WHAT TO PRODUCE:
Transcribe precisely those lines of the listing that fall between the line containing "s63 (R53). -/" and the last line, inclusive of both.
_____
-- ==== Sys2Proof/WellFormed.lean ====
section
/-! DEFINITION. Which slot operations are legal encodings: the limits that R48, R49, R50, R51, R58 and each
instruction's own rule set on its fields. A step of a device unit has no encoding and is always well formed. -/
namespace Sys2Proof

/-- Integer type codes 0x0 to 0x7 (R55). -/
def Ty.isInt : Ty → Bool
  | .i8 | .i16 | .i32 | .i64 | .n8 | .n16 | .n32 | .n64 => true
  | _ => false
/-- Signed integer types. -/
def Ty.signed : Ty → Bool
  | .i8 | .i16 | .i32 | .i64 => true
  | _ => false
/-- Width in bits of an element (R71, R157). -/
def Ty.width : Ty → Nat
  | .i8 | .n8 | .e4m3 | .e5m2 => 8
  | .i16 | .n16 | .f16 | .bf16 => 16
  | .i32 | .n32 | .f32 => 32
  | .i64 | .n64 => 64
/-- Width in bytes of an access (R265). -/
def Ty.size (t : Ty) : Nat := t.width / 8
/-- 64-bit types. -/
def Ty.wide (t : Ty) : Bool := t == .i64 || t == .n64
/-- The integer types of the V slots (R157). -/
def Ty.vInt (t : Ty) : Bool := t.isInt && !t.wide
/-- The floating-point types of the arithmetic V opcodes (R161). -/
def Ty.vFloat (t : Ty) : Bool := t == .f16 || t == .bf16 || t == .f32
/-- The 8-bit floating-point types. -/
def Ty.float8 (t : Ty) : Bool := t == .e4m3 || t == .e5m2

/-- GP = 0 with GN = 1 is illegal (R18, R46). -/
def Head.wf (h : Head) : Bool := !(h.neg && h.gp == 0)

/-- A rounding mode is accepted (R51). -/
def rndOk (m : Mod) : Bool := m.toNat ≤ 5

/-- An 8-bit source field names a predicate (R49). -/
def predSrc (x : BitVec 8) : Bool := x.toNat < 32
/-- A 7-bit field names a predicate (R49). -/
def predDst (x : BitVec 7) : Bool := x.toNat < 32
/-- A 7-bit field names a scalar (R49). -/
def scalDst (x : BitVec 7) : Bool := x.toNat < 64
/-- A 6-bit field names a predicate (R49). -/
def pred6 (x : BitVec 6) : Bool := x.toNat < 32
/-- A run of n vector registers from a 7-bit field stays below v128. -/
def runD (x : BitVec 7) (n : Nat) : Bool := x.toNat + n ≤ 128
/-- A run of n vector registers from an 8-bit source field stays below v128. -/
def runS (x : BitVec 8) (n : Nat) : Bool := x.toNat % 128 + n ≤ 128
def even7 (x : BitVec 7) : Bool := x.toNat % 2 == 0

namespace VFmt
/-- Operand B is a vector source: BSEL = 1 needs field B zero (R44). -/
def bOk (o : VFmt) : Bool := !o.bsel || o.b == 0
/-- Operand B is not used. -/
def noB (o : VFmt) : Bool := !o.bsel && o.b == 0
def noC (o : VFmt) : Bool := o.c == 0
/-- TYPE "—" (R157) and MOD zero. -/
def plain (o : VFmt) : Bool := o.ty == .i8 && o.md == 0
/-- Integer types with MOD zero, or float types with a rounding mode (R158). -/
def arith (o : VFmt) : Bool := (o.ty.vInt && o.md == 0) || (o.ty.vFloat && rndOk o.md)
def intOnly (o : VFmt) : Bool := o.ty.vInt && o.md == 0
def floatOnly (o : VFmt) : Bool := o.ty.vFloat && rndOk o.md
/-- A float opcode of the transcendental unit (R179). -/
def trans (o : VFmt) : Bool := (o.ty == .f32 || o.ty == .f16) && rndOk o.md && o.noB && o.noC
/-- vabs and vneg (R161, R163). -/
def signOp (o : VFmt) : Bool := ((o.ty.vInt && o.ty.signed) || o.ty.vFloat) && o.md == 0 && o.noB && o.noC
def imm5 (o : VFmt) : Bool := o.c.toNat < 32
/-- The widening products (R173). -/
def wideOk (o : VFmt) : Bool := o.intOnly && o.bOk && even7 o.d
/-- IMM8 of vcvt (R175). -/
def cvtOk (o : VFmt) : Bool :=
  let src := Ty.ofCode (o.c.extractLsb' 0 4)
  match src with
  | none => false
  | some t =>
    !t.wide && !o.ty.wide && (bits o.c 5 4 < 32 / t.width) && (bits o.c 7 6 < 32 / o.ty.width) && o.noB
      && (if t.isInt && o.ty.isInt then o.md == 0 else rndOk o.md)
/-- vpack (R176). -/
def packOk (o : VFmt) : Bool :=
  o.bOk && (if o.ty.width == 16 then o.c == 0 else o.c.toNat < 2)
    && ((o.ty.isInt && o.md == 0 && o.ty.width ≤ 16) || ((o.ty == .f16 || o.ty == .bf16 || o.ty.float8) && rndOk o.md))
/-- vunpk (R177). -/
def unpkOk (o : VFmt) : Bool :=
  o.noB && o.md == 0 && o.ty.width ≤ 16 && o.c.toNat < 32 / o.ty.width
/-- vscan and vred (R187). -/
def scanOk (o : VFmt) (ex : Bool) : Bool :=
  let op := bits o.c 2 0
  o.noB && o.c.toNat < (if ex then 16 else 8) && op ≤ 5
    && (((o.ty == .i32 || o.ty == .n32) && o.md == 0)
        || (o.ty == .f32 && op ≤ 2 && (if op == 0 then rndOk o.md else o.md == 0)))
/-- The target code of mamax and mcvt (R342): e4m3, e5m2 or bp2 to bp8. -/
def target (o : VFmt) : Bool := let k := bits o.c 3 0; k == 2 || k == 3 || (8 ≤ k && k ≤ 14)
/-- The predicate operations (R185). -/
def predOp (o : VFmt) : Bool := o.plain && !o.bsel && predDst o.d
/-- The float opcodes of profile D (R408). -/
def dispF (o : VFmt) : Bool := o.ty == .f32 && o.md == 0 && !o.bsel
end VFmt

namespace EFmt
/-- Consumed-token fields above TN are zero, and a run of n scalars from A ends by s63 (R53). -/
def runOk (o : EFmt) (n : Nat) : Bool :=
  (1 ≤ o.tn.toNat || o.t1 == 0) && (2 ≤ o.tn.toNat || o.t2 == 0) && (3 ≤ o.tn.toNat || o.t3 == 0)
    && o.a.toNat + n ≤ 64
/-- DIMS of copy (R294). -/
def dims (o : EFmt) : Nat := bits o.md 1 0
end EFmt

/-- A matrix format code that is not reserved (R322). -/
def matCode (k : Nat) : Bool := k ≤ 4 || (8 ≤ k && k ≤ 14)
_____
YOUR SOLUTION:
/-- Consumed-token fields above TN are zero, and a run of n scalars from A ends by s63 (R53). -/
def runOk (o : EFmt) (n : Nat) : Bool :=
  (1 ≤ o.tn.toNat || o.t1 == 0) && (2 ≤ o.tn.toNat || o.t2 == 0) && (3 ≤ o.tn.toNat || o.t3 == 0)
    && o.a.toNat + n ≤ 64
/-- DIMS of copy (R294). -/
def dims (o : EFmt) : Nat := bits o.md 1 0
end EFmt

/-- A matrix format code that is not reserved (R322). -/
def matCode (k : Nat) : Bool := k ≤ 4 || (8 ≤ k && k ≤ 14)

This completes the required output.